§ WORK INSTRUCTION:
In the listing below, find the line holding "m1 | p1 | p3" and the line holding "heard : Bool". Write out those two lines and all lines between, exactly, and nothing more.

§ RECORDS SUPPLIED:
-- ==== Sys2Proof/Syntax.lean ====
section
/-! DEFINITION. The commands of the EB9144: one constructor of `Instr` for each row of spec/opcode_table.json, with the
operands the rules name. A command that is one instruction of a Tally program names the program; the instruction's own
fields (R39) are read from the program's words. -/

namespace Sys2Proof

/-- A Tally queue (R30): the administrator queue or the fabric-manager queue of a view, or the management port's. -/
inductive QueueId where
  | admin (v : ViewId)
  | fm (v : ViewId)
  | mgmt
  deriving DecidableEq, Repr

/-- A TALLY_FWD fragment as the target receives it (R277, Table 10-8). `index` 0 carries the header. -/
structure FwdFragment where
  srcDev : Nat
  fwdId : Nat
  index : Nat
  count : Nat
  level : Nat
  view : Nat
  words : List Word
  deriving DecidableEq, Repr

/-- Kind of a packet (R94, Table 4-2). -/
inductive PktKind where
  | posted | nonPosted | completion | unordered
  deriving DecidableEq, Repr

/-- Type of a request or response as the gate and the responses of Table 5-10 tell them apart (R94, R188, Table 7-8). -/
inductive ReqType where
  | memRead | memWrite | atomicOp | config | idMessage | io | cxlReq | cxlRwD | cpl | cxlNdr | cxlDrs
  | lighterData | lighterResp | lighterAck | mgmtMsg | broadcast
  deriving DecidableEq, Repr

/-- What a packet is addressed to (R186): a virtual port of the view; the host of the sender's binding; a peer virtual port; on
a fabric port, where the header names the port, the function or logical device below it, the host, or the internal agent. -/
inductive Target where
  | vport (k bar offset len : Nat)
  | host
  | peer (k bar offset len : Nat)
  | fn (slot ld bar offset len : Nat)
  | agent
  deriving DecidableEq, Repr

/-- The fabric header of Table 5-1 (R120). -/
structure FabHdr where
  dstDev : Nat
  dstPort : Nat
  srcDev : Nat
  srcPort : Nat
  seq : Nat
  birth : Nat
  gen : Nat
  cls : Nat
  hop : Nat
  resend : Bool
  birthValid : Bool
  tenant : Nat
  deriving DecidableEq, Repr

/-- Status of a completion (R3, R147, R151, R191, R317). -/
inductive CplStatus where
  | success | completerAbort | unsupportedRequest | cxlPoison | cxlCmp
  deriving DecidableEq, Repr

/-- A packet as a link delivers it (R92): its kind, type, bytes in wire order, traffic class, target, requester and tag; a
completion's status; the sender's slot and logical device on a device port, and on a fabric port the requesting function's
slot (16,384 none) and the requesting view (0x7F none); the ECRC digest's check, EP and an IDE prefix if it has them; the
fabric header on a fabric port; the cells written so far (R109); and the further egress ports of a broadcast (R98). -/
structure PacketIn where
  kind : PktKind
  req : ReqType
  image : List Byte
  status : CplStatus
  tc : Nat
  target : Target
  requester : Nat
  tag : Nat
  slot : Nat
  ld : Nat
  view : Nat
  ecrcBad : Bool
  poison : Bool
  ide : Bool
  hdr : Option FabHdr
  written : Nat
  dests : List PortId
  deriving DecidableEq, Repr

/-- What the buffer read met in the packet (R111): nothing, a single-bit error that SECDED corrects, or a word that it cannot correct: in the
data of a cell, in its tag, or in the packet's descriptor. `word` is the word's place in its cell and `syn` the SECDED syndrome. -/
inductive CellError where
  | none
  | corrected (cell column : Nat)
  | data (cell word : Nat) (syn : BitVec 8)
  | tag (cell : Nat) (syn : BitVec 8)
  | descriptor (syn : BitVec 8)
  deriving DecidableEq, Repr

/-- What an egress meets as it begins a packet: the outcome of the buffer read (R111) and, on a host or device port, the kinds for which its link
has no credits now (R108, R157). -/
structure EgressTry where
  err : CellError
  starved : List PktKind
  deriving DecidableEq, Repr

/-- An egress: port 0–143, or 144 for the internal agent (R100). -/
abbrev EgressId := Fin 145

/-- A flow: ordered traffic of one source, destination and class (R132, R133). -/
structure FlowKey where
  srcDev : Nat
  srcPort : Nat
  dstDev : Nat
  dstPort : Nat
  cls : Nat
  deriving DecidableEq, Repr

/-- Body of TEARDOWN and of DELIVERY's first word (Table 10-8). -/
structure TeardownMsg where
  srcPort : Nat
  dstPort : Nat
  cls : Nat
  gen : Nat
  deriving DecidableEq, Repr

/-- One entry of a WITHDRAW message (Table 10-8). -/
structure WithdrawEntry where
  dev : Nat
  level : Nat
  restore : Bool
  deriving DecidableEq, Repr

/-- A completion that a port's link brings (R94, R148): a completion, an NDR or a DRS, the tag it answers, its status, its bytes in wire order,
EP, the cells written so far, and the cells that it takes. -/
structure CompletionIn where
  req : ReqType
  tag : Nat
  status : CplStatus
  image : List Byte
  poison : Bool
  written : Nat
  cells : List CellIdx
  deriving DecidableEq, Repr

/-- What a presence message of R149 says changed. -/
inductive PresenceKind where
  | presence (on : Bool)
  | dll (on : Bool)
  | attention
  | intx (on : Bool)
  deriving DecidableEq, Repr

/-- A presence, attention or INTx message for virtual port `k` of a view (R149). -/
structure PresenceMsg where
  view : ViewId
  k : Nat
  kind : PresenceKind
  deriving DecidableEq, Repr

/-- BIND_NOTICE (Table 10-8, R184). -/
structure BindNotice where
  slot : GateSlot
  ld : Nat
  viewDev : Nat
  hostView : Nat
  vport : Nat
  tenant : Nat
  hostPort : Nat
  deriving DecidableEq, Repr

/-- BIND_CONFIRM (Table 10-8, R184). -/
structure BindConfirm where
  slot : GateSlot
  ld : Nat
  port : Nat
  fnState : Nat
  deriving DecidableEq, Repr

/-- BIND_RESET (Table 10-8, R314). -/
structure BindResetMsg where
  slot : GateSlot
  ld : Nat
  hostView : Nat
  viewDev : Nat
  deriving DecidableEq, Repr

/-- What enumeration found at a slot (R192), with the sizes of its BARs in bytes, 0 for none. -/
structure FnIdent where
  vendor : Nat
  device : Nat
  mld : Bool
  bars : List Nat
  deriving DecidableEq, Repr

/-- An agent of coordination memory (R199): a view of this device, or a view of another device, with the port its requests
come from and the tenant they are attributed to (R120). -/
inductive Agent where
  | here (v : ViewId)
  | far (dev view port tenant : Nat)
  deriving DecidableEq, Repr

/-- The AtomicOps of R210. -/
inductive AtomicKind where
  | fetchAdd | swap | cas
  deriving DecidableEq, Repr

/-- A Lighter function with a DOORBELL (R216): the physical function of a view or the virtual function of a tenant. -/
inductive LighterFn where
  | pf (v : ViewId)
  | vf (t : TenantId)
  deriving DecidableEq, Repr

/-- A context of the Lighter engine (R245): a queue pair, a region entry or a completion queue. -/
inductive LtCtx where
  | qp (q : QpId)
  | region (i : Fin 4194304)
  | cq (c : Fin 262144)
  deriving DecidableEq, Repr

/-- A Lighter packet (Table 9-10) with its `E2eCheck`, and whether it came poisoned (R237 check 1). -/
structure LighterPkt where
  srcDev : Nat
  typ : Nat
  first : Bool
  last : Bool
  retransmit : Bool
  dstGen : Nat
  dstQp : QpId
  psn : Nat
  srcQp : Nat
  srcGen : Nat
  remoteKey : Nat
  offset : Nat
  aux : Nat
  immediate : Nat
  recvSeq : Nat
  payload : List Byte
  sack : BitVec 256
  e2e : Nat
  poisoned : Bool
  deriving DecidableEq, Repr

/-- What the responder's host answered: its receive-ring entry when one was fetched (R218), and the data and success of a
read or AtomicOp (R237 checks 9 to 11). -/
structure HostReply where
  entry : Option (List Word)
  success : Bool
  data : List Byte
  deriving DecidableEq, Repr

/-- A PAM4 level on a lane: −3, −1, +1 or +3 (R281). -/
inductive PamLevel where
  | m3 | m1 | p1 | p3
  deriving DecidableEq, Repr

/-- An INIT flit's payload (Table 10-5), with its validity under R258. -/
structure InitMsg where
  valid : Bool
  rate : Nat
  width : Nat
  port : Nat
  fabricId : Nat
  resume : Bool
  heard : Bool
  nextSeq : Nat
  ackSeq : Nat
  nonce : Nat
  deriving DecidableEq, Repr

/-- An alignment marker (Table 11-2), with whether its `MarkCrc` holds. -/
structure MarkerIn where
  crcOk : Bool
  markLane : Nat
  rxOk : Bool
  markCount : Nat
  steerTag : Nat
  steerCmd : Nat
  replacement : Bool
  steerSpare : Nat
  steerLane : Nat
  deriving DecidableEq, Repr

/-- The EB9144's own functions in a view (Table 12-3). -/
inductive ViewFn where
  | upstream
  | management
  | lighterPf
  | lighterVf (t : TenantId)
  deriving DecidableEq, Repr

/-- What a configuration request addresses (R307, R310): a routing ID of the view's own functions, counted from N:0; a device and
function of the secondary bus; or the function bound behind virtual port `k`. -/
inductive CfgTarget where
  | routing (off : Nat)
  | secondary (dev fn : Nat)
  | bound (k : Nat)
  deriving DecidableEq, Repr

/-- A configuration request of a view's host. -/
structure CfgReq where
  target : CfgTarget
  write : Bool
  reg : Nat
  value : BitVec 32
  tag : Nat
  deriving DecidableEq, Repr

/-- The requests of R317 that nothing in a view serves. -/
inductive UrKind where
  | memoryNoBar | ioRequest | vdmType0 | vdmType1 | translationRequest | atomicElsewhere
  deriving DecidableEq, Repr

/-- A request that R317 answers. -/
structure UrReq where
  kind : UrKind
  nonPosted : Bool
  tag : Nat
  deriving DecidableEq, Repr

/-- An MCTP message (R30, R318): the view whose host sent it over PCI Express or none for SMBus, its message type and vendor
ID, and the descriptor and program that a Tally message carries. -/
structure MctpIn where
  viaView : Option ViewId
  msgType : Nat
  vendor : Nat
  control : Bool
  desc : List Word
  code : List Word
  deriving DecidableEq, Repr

§ WRITTEN ANSWER:
  | m3 | m1 | p1 | p3
  deriving DecidableEq, Repr

/-- An INIT flit's payload (Table 10-5), with its validity under R258. -/
structure InitMsg where
  valid : Bool
  rate : Nat
  width : Nat
  port : Nat
  fabricId : Nat
  resume : Bool
  heard : Bool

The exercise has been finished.